Situación en Paraguay

Según el informe de la situación epidemiológica del VIH/sida en Paraguay, (MSPyBS/Pronasida, 2018), desde el inicio de la epidemia en 1985 hasta el 2018, fueron registradas un total de 19.811 personas con infecciones relacionadas con el VIH, de las cuales 6.020 fueron categorizadas como sida. En el 2018 se diagnosticaron 1.564 nuevos casos, observándose un incremento de cuatro nuevos diagnósticos por día.

Hasta el 2018, las muertes relacionadas con la infección del VIH fueron de 4.853 personas, estimándose una población que vive con el VIH de 21.198 personas. La tasa de notificación de los casos de VIH ha ido aumentando en ambos sexos en los últimos cinco años. En los hombres se ve un aumento en más de cuatro puntos por cada 100.000 habitantes del sexo masculino, y en cuanto a mujeres, se presenta un aumento de 1,5 puntos por cada 100.000 habitantes.

El objeto de la Ley 3940 es garantizar el respeto, la protección y la promoción de los derechos humanos en el tratamiento de las personas que viven y son afectadas por el VIH y el síndrome de inmunodeficiencia adquirida (sida) y establecer las medidas preventivas para evitar la transmisión.

El último informe de la Coordinadora de Derechos Humanos del Paraguay (Codehupy) sostiene que, como fenómenos sociales, el estigma y la discriminación siguen impactando de forma particular en las personas que viven con VIH, constituyendo uno de los principales determinantes de la salud y un factor estructural que condiciona el acceso y disfrute de los derechos humanos en general y los derechos de la salud en particular de las personas con VIH. Esto se traduce en mayor carga de enfermedad y muerte.

¿Dónde puedo hacerme un test de VIH?

• Instituto de Medicina Tropical: avenida Venezuela c/ Florida.

• XVIII Región Sanitaria: Brasil e/ Manuel Domínguez y F. R. Moreno.

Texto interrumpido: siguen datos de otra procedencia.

/-! ## setCrcOut -/

@[simp] theorem State.setCrcOut_opc (x : Word16) (s : State) : (s.setCrcOut x).opc = s.opc := (rfl)
@[simp] theorem State.setCrcOut_argA (x : Word16) (s : State) : (s.setCrcOut x).argA = s.argA := (rfl)
@[simp] theorem State.setCrcOut_argB (x : Word16) (s : State) : (s.setCrcOut x).argB = s.argB := (rfl)
@[simp] theorem State.setCrcOut_argC (x : Word16) (s : State) : (s.setCrcOut x).argC = s.argC := (rfl)
@[simp] theorem State.setCrcOut_status (x : Word16) (s : State) : (s.setCrcOut x).status = s.status := (rfl)
@[simp] theorem State.setCrcOut_errCode (x : Word16) (s : State) :
    (s.setCrcOut x).errCode = s.errCode := (rfl)
@[simp] theorem State.setCrcOut_errStep (x : Word16) (s : State) :
    (s.setCrcOut x).errStep = s.errStep := (rfl)
@[simp] theorem State.setCrcOut_seqStep (x : Word16) (s : State) :
    (s.setCrcOut x).seqStep = s.seqStep := (rfl)
@[simp] theorem State.setCrcOut_tries (x : Word16) (s : State) : (s.setCrcOut x).tries = s.tries := (rfl)
@[simp] theorem State.setCrcOut_rxLen (x : Word16) (s : State) : (s.setCrcOut x).rxLen = s.rxLen := (rfl)
@[simp] theorem State.setCrcOut_txLen (x : Word16) (s : State) : (s.setCrcOut x).txLen = s.txLen := (rfl)
@[simp] theorem State.setCrcOut_serialLen (x : Word16) (s : State) :
    (s.setCrcOut x).serialLen = s.serialLen := (rfl)
@[simp] theorem State.setCrcOut_keyFlags (x : Word16) (s : State) :
    (s.setCrcOut x).keyFlags = s.keyFlags := (rfl)
@[simp] theorem State.setCrcOut_wkeyLen (x : Word16) (s : State) :
    (s.setCrcOut x).wkeyLen = s.wkeyLen := (rfl)
@[simp] theorem State.setCrcOut_rkeyLen (x : Word16) (s : State) :
    (s.setCrcOut x).rkeyLen = s.rkeyLen := (rfl)
@[simp] theorem State.setCrcOut_attkeyLen (x : Word16) (s : State) :
    (s.setCrcOut x).attkeyLen = s.attkeyLen := (rfl)
@[simp] theorem State.setCrcOut_filterLen (x : Word16) (s : State) :
    (s.setCrcOut x).filterLen = s.filterLen := (rfl)
@[simp] theorem State.setCrcOut_result (x : Word16) (s : State) : (s.setCrcOut x).result = s.result := (rfl)
@[simp] theorem State.setCrcOut_crcAcc (x : Word16) (s : State) : (s.setCrcOut x).crcAcc = s.crcAcc := (rfl)
@[simp] theorem State.setCrcOut_crcOut (x : Word16) (s : State) : (s.setCrcOut x).crcOut = x := (rfl)
@[simp] theorem State.setCrcOut_seedCount (x : Word16) (s : State) :
    (s.setCrcOut x).seedCount = s.seedCount := (rfl)
@[simp] theorem State.setCrcOut_rngCount (x : Word16) (s : State) :
    (s.setCrcOut x).rngCount = s.rngCount := (rfl)
@[simp] theorem State.setCrcOut_diagCount (x : Word16) (s : State) :
    (s.setCrcOut x).diagCount = s.diagCount := (rfl)
@[simp] theorem State.setCrcOut_lastDiag (x : Word16) (s : State) :
    (s.setCrcOut x).lastDiag = s.lastDiag := (rfl)
@[simp] theorem State.setCrcOut_mem (x : Word16) (s : State) : (s.setCrcOut x).mem = s.mem := (rfl)
@[simp] theorem State.setCrcOut_opl (x : Word16) (s : State) : (s.setCrcOut x).opl = s.opl := (rfl)
@[simp] theorem State.setCrcOut_al (x : Word16) (s : State) : (s.setCrcOut x).al = s.al := (rfl)
@[simp] theorem State.setCrcOut_bl (x : Word16) (s : State) : (s.setCrcOut x).bl = s.bl := (rfl)
@[simp] theorem State.setCrcOut_cl (x : Word16) (s : State) : (s.setCrcOut x).cl = s.cl := (rfl)
@[simp] theorem State.setCrcOut_phase (x : Word16) (s : State) : (s.setCrcOut x).phase = s.phase := (rfl)
@[simp] theorem State.setCrcOut_att (x : Word16) (s : State) : (s.setCrcOut x).att = s.att := (rfl)
@[simp] theorem State.setCrcOut_cancelReq (x : Word16) (s : State) :
    (s.setCrcOut x).cancelReq = s.cancelReq := (rfl)
@[simp] theorem State.setCrcOut_chunk (x : Word16) (s : State) : (s.setCrcOut x).chunk = s.chunk := (rfl)
@[simp] theorem State.setCrcOut_chunkN (x : Word16) (s : State) : (s.setCrcOut x).chunkN = s.chunkN := (rfl)
@[simp] theorem State.setCrcOut_session (x : Word16) (s : State) :
    (s.setCrcOut x).session = s.session := (rfl)
@[simp] theorem State.setCrcOut_outLog (x : Word16) (s : State) : (s.setCrcOut x).outLog = s.outLog := (rfl)
@[simp] theorem State.setCrcOut_linkLog (x : Word16) (s : State) :
    (s.setCrcOut x).linkLog = s.linkLog := (rfl)
@[simp] theorem State.setCrcOut_params (x : Word16) (s : State) : (s.setCrcOut x).params = s.params := (rfl)
@[simp] theorem State.setCrcOut_env (x : Word16) (s : State) : (s.setCrcOut x).env = s.env := (rfl)
@[simp] theorem State.setCrcOut_freeCount (x : Word16) (s : State) :
    (s.setCrcOut x).freeCount = s.freeCount := (rfl)
@[simp] theorem State.setCrcOut_sched (x : Word16) (s : State) : (s.setCrcOut x).sched = s.sched := (rfl)
@[simp] theorem State.setCrcOut_rdata (x : Word16) (s : State) : (s.setCrcOut x).rdata = s.rdata := (rfl)

/-! ## closeSession -/

@[simp] theorem State.closeSession_opc (s : State) : (s.closeSession).opc = s.opc := (rfl)
@[simp] theorem State.closeSession_argA (s : State) : (s.closeSession).argA = s.argA := (rfl)
@[simp] theorem State.closeSession_argB (s : State) : (s.closeSession).argB = s.argB := (rfl)
@[simp] theorem State.closeSession_argC (s : State) : (s.closeSession).argC = s.argC := (rfl)
@[simp] theorem State.closeSession_status (s : State) :
    (s.closeSession).status = { s.status with opened := false } := (rfl)
@[simp] theorem State.closeSession_errCode (s : State) : (s.closeSession).errCode = s.errCode := (rfl)
@[simp] theorem State.closeSession_errStep (s : State) : (s.closeSession).errStep = s.errStep := (rfl)
@[simp] theorem State.closeSession_seqStep (s : State) : (s.closeSession).seqStep = s.seqStep := (rfl)
@[simp] theorem State.closeSession_tries (s : State) : (s.closeSession).tries = s.tries := (rfl)
@[simp] theorem State.closeSession_rxLen (s : State) : (s.closeSession).rxLen = s.rxLen := (rfl)
@[simp] theorem State.closeSession_txLen (s : State) : (s.closeSession).txLen = s.txLen := (rfl)
@[simp] theorem State.closeSession_serialLen (s : State) : (s.closeSession).serialLen = s.serialLen := (rfl)
@[simp] theorem State.closeSession_keyFlags (s : State) : (s.closeSession).keyFlags = s.keyFlags := (rfl)
@[simp] theorem State.closeSession_wkeyLen (s : State) : (s.closeSession).wkeyLen = s.wkeyLen := (rfl)
@[simp] theorem State.closeSession_rkeyLen (s : State) : (s.closeSession).rkeyLen = s.rkeyLen := (rfl)
@[simp] theorem State.closeSession_attkeyLen (s : State) : (s.closeSession).attkeyLen = s.attkeyLen := (rfl)
@[simp] theorem State.closeSession_filterLen (s : State) : (s.closeSession).filterLen = s.filterLen := (rfl)
@[simp] theorem State.closeSession_result (s : State) : (s.closeSession).result = s.result := (rfl)
@[simp] theorem State.closeSession_crcAcc (s : State) : (s.closeSession).crcAcc = s.crcAcc := (rfl)
@[simp] theorem State.closeSession_crcOut (s : State) : (s.closeSession).crcOut = s.crcOut := (rfl)
@[simp] theorem State.closeSession_seedCount (s : State) : (s.closeSession).seedCount = s.seedCount := (rfl)
@[simp] theorem State.closeSession_rngCount (s : State) : (s.closeSession).rngCount = s.rngCount := (rfl)
@[simp] theorem State.closeSession_diagCount (s : State) : (s.closeSession).diagCount = s.diagCount := (rfl)
@[simp] theorem State.closeSession_lastDiag (s : State) : (s.closeSession).lastDiag = s.lastDiag := (rfl)
@[simp] theorem State.closeSession_mem (s : State) : (s.closeSession).mem = s.mem := (rfl)
@[simp] theorem State.closeSession_opl (s : State) : (s.closeSession).opl = s.opl := (rfl)
@[simp] theorem State.closeSession_al (s : State) : (s.closeSession).al = s.al := (rfl)
@[simp] theorem State.closeSession_bl (s : State) : (s.closeSession).bl = s.bl := (rfl)
@[simp] theorem State.closeSession_cl (s : State) : (s.closeSession).cl = s.cl := (rfl)
@[simp] theorem State.closeSession_phase (s : State) : (s.closeSession).phase = s.phase := (rfl)
@[simp] theorem State.closeSession_att (s : State) : (s.closeSession).att = s.att := (rfl)
@[simp] theorem State.closeSession_cancelReq (s : State) : (s.closeSession).cancelReq = s.cancelReq := (rfl)
@[simp] theorem State.closeSession_chunk (s : State) : (s.closeSession).chunk = s.chunk := (rfl)
@[simp] theorem State.closeSession_chunkN (s : State) : (s.closeSession).chunkN = s.chunkN := (rfl)
@[simp] theorem State.closeSession_session (s : State) : (s.closeSession).session = none := (rfl)
@[simp] theorem State.closeSession_outLog (s : State) : (s.closeSession).outLog = s.outLog := (rfl)
@[simp] theorem State.closeSession_linkLog (s : State) : (s.closeSession).linkLog = s.linkLog := (rfl)
@[simp] theorem State.closeSession_params (s : State) : (s.closeSession).params = s.params := (rfl)
@[simp] theorem State.closeSession_env (s : State) : (s.closeSession).env = s.env := (rfl)
@[simp] theorem State.closeSession_freeCount (s : State) : (s.closeSession).freeCount = s.freeCount := (rfl)
@[simp] theorem State.closeSession_sched (s : State) : (s.closeSession).sched = s.sched := (rfl)
@[simp] theorem State.closeSession_rdata (s : State) : (s.closeSession).rdata = s.rdata := (rfl)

• Hospital General de Barrio Obrero: Yegros c/ 11 Proyectadas.

• Cepep / Clínica de la Familia: avenida Perú c/ Ana Díaz.Además, en los hospitales regionales, distritales y en las Unidades de Salud de la Familia más cercanas a tu domicilio.

¿Cómo leo los resultados?

Los posibles resultados de una prueba de VIH pueden ser positivo o negativo. De resultar positiva tu prueba, significa que hay anticuerpos contra el virus del VIH, por lo que existe la probabilidad de infección por el virus. Es importante realizarse una segunda prueba para confirmar el resultado.

Si sale negativa una prueba de VIH, existen dos posibilidades. La primera es que no haya presencia de anticuerpos contra el VIH, y la segunda es que la persona aún se encuentre en el periodo de seroconversión (o ventana) después de exponerse al virus, por lo que aún no es detectable. En este caso, se debe aguardar cerca de un mes para volver a realizarse la prueba.